## Work required
In the records below, find the line with "theorem uview_nonneg (v" and the line with "have h := v.isLt"; return exactly those lines and every line between them.

## Entries supplied
________________________________________

-- ==== Sys2Proof/Laws/Ops.lean ====
section
/-! SUPPORT. What the shared operations of Machine/Ops.lean can do, said once: address reduction, registers, the
memory list, the breakpoint list, the string scan; and that each keeps the canonical form. -/

namespace Sys2Proof.Machine

/-! ## Words and addresses (R8, R51) -/

@[simp] theorem config_memLen : config.memLen = 65536 := rfl

theorem addrOf_eq (n : Int) : addrOf n = (n % 65536).toNat := rfl

theorem addrOf_lt (n : Int) : addrOf n < 65536 := by rw [addrOf_eq]; omega

@[simp] theorem addrOf_natCast (n : Nat) : addrOf (n : Int) = n % 65536 := by rw [addrOf_eq]; omega

theorem addrOf_of_lt {n : Nat} (h : n < 65536) : addrOf (n : Int) = n := by
  rw [addrOf_natCast, Nat.mod_eq_of_lt h]

@[simp] theorem addrOf_addrOf (n : Int) : addrOf (addrOf n : Int) = addrOf n := addrOf_of_lt (addrOf_lt n)

theorem addrOf_eq_addrOf_iff (a b : Int) : addrOf a = addrOf b ↔ a % 65536 = b % 65536 := by
  simp only [addrOf_eq]; omega

theorem addrOf_uview (v : Word) : addrOf (uview v) = v.toNat := by
  have := v.isLt
  simp only [addrOf_eq, uview]; omega

theorem addrOf_addrOf_add (n k : Int) : addrOf ((addrOf n : Int) + k) = addrOf (n + k) := by
  simp only [addrOf_eq]; omega

@[simp] theorem uview_toWord (n : Int) : uview (toWord n) = n % 65536 := by
  simp only [uview, toWord, BitVec.toNat_ofInt]
  omega

/-- Bit k of `W(n)` is bit k of the integer n. -/
theorem getLsbD_toWord (n : Int) {k : Nat} (hk : k < 16) : (toWord n).getLsbD k = decide (n / 2 ^ k % 2 = 1) := by
  have h := uview_toWord n
  simp only [uview] at h
  have h2 : (toWord n).toNat = (n % 65536).toNat := by omega
  rw [BitVec.getLsbD, h2, Nat.testBit_eq_decide_div_mod_eq]
  congr 1
  have h3 : (((n % 65536).toNat / 2 ^ k % 2 : Nat) : Int) = n / 2 ^ k % 2 := by
    push_cast
    rw [Int.toNat_of_nonneg (by omega)]
    interval_cases k <;> omega
  exact propext (by omega)

theorem uview_nonneg (v : Word) : 0 ≤ uview v := by simp only [uview]; omega

theorem uview_lt (v : Word) : uview v < 65536 := by
  have := v.isLt
  simp only [uview]; omega

theorem sview_eq_toInt (v : Word) : sview v = v.toInt := by
  have h := v.isLt
  have hb : v.getLsbD 15 = decide (2 ^ 15 ≤ v.toNat) := by
    have := BitVec.msb_eq_decide v
    rwa [BitVec.msb_eq_getLsbD_last] at this
  simp only [sview, uview, BitVec.toInt_eq_toNat_cond, hb]
  split <;> split <;> simp_all <;> omega

@[simp] theorem toWord_uview (v : Word) : toWord (uview v) = v := by
  simp [toWord, uview]

@[simp] theorem toWord_sview (v : Word) : toWord (sview v) = v := by
  rw [sview_eq_toInt, toWord, BitVec.ofInt_toInt]

theorem sview_eq_zero_iff (v : Word) : sview v = 0 ↔ v = 0 := by
  rw [sview_eq_toInt]
  constructor
  · intro h
    rw [← BitVec.ofInt_toInt (x := v), h]; rfl
  · rintro rfl; rfl

/-! ## Registers (R22) -/

@[simp] theorem Regs.get_r0 (g : Regs) : g.get .r0 = 0 := rfl

theorem Regs.get_set (g : Regs) (r q : Reg) (v : Word) :
    (g.set r v).get q = if q = r ∧ r ≠ .r0 then v else g.get q := by
  cases r <;> cases q <;> rfl

@[simp] theorem State.reg_r0 (s : State) : s.reg .r0 = 0 := rfl

theorem State.reg_setReg (s : State) (r q : Reg) (v : Word) :
    (s.setReg r v).reg q = if q = r ∧ r ≠ .r0 then v else s.reg q := Regs.get_set ..

/-- `pcnext` is the next address, wrapping at the end of memory (R26). -/
theorem State.pcNext_eq (s : State) : s.pcNext = (s.pc + 1) % 65536 := by
  simp only [State.pcNext, addrOf_eq]; omega

theorem State.pcNext_lt (s : State) : s.pcNext < 65536 := by rw [State.pcNext_eq]; omega

@[simp] theorem State.setReg_r0 (s : State) (v : Word) : s.setReg .r0 v = s := rfl

/-! ## The memory list (R52, R53) -/

theorem Memory.written_store (m : Memory) (a b : Nat) (v : Word) :
    Memory.written (Memory.store m a v) b = if b = a then some v else Memory.written m b := by
  induction m with
  | nil => simp [Memory.store, Memory.written, eq_comm]
  | cons c rest ih =>
    obtain ⟨k, w⟩ := c
    unfold Memory.store
    split
    · by_cases h : b = a
      · simp [Memory.written, h]
      · rw [if_neg h, Memory.written, if_neg (Ne.symm h)]
    · split
      · next h =>
        subst h
        by_cases h : b = a
        · simp [Memory.written, h]
        · simp [Memory.written, h, Ne.symm h]
      · next h =>
        simp only [Memory.written]
        by_cases hk : k = b
        · subst hk
          rw [if_pos rfl, if_pos rfl, if_neg (fun e => h e.symm)]
        · rw [if_neg hk, if_neg hk, ih]

theorem Memory.mem_store {m : Memory} {a : Nat} {v : Word} {c : Nat × Word} (h : c ∈ Memory.store m a v) :
    c = (a, v) ∨ c ∈ m := by
  induction m with
  | nil => simpa [Memory.store] using h
  | cons d rest ih =>
    obtain ⟨k, w⟩ := d
    unfold Memory.store at h
    split at h
    · simpa using h
    · split at h
      · rcases List.mem_cons.1 h with h | h
        · exact .inl h
        · exact .inr (List.mem_cons_of_mem _ h)
      · rcases List.mem_cons.1 h with h | h
        · exact .inr (h ▸ List.mem_cons_self)
        · exact (ih h).imp_right (List.mem_cons_of_mem _)

/-- Storing to a cell keeps the canonical form. -/
theorem Memory.store_wf {m : Memory} (h : Memory.wf m) {a : Nat} (ha : a < config.memLen) (v : Word) :
    Memory.wf (Memory.store m a v) := by
  refine ⟨?_, ?_⟩
  · have hs := h.1
    clear h
    induction m with
    | nil => simp [Memory.store]
    | cons d rest ih =>
      obtain ⟨k, w⟩ := d
      simp only [List.map_cons, List.pairwise_cons, List.mem_map] at hs
      unfold Memory.store
      split
      · next hlt =>
        simp only [List.map_cons, List.pairwise_cons, List.mem_cons, List.mem_map]
        refine ⟨?_, ?_, hs.2⟩
        · rintro x (rfl | hx)
          · exact hlt
          · exact Nat.lt_trans hlt (hs.1 x hx)
        · exact hs.1
      · split
        · next heq =>
          subst heq
          simp only [List.map_cons, List.pairwise_cons, List.mem_map]
          exact hs
        · next hlt hne =>
          simp only [List.map_cons, List.pairwise_cons, List.mem_map]
          refine ⟨?_, ih hs.2⟩
          rintro x ⟨c, hc, rfl⟩
          rcases Memory.mem_store hc with rfl | hc
          · exact Nat.lt_of_le_of_ne (Nat.le_of_not_lt hlt) (Ne.symm hne)
          · exact hs.1 _ ⟨c, hc, rfl⟩
  · intro c hc
    rcases Memory.mem_store hc with rfl | hc
    · exact ha
    · exact h.2 c hc

/-- A read sees the write to its own cell and no other (R52, R53). -/
theorem State.memRead_memWrite (s : State) (a b : Int) (v : Word) :
    (s.memWrite a v).memRead b = if addrOf b = addrOf a then v else s.memRead b := by
  simp only [State.memRead, State.memWrite, Memory.written_store]
  split <;> rfl

theorem State.memRead_congr (s : State) {a b : Int} (h : a % 65536 = b % 65536) : s.memRead a = s.memRead b := by
  unfold State.memRead
  rw [(addrOf_eq_addrOf_iff a b).2 h]

theorem Memory.wf_nil : Memory.wf [] := ⟨List.Pairwise.nil, by simp⟩

/-! ## The breakpoint list (R147) -/

theorem Breakpoints.mem_insert (l : Breakpoints) (a b : Nat) :
    b ∈ Breakpoints.insert l a ↔ b = a ∨ b ∈ l := by
  induction l with
  | nil => simp [Breakpoints.insert]
  | cons c rest ih =>
    unfold Breakpoints.insert
    split
    · simp
    · split
      · next h => subst h; simp
      · simp only [List.mem_cons, ih]; tauto

theorem Breakpoints.insert_wf {l : Breakpoints} (h : Breakpoints.wf l) {a : Nat} (ha : a < config.memLen) :
    Breakpoints.wf (Breakpoints.insert l a) := by
  refine ⟨?_, ?_⟩
  · have hs := h.1
    clear h
    induction l with
    | nil => simp [Breakpoints.insert]
    | cons c rest ih =>
      simp only [List.pairwise_cons] at hs
      unfold Breakpoints.insert
      split
      · next hlt =>
        simp only [List.pairwise_cons, List.mem_cons]
        refine ⟨?_, hs⟩
        rintro x (rfl | hx)
        · exact hlt
        · exact Nat.lt_trans hlt (hs.1 x hx)
      · split
        · exact List.pairwise_cons.2 hs
        · next hlt hne =>
          refine List.pairwise_cons.2 ⟨?_, ih hs.2⟩
          intro x hx
          rcases (Breakpoints.mem_insert _ _ _).1 hx with rfl | hx
          · exact Nat.lt_of_le_of_ne (Nat.le_of_not_lt hlt) (Ne.symm hne)
          · exact hs.1 x hx
  · intro b hb
    rcases (Breakpoints.mem_insert _ _ _).1 hb with rfl | hb
    · exact ha
    · exact h.2 b hb

theorem Breakpoints.mem_remove (l : Breakpoints) (a b : Nat) :
    b ∈ Breakpoints.remove l a ↔ b ∈ l ∧ b ≠ a := by
  simp [Breakpoints.remove]

theorem Breakpoints.remove_wf {l : Breakpoints} (h : Breakpoints.wf l) (a : Nat) :
    Breakpoints.wf (Breakpoints.remove l a) :=
  ⟨h.1.filter _, fun b hb => h.2 b ((Breakpoints.mem_remove _ _ _).1 hb).1⟩

theorem Breakpoints.wf_nil : Breakpoints.wf [] := ⟨List.Pairwise.nil, by simp⟩

/-! ## The string scan (R188) -/

/-- A scan that answers read `ws.length` non-zero cells one after the other, and then a zero cell. -/
theorem State.scanString_some {s : State} {fuel a : Nat} {ws : List Word} (h : s.scanString fuel a = some ws) :
    ws.length < fuel ∧ s.memRead (a + ws.length) = 0 ∧
      ∀ (i : Nat) (hi : i < ws.length), ws[i] = s.memRead (a + i) ∧ ws[i] ≠ 0 := by
  have shift (n k : Nat) : s.memRead ((addrOf ((n : Int) + 1) : Int) + k) = s.memRead (n + ((k + 1 : Nat) : Int)) := by
    unfold State.memRead
    rw [addrOf_addrOf_add]
    have : (n : Int) + 1 + k = n + ((k + 1 : Nat) : Int) := by push_cast; ring
    rw [this]
  induction fuel generalizing a ws with
  | zero => simp [State.scanString] at h
  | succ fuel ih =>
    unfold State.scanString at h
    split at h
    · next h0 =>
      obtain rfl : [] = ws := by simpa using h
      exact ⟨Nat.succ_pos _, by simpa using h0, fun i hi => absurd hi (Nat.not_lt_zero i)⟩
    · next h0 =>
      obtain ⟨rest, hrest, rfl⟩ := Option.map_eq_some_iff.1 h
      obtain ⟨hlen, hzero, hcells⟩ := ih hrest
      refine ⟨by simpa using hlen, ?_, ?_⟩
      · rw [List.length_cons, ← shift]; exact hzero
      · rintro (_ | i) hi
        · exact ⟨by simp, by simpa using h0⟩
        · have := hcells i (by simpa using hi)
          rw [shift] at this
          simpa using this

/-- A scan that gives up has seen `fuel` non-zero cells. -/
theorem State.scanString_none {s : State} {fuel a : Nat} (h : s.scanString fuel a = none) (i : Nat)
    (hi : i < fuel) : s.memRead (a + i) ≠ 0 := by
  induction fuel generalizing a i with
  | zero => omega
  | succ fuel ih =>
    unfold State.scanString at h
    split at h
    · simp at h
    · next h0 =>
      rcases i with _ | i
      · simpa using h0
      · have := ih (Option.map_eq_none_iff.1 h) i (by omega)
        unfold State.memRead at this ⊢
        rw [addrOf_addrOf_add] at this
        have e : (a : Int) + 1 + i = a + ((i + 1 : Nat) : Int) := by push_cast; ring
        rwa [e] at this

/-- The words of a scanned string are not zero (R34). -/
theorem State.scanString_nonzero {s : State} {fuel a : Nat} {ws : List Word} (h : s.scanString fuel a = some ws) :
    ∀ w ∈ ws, w ≠ 0 := by
  intro w hw
  obtain ⟨i, hi, rfl⟩ := List.getElem_of_mem hw
  exact ((State.scanString_some h).2.2 i hi).2

end Sys2Proof.Machine
end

________________________________________

## Response
theorem uview_nonneg (v : Word) : 0 ≤ uview v := by simp only [uview]; omega

theorem uview_lt (v : Word) : uview v < 65536 := by
  have := v.isLt
  simp only [uview]; omega

theorem sview_eq_toInt (v : Word) : sview v = v.toInt := by
  have h := v.isLt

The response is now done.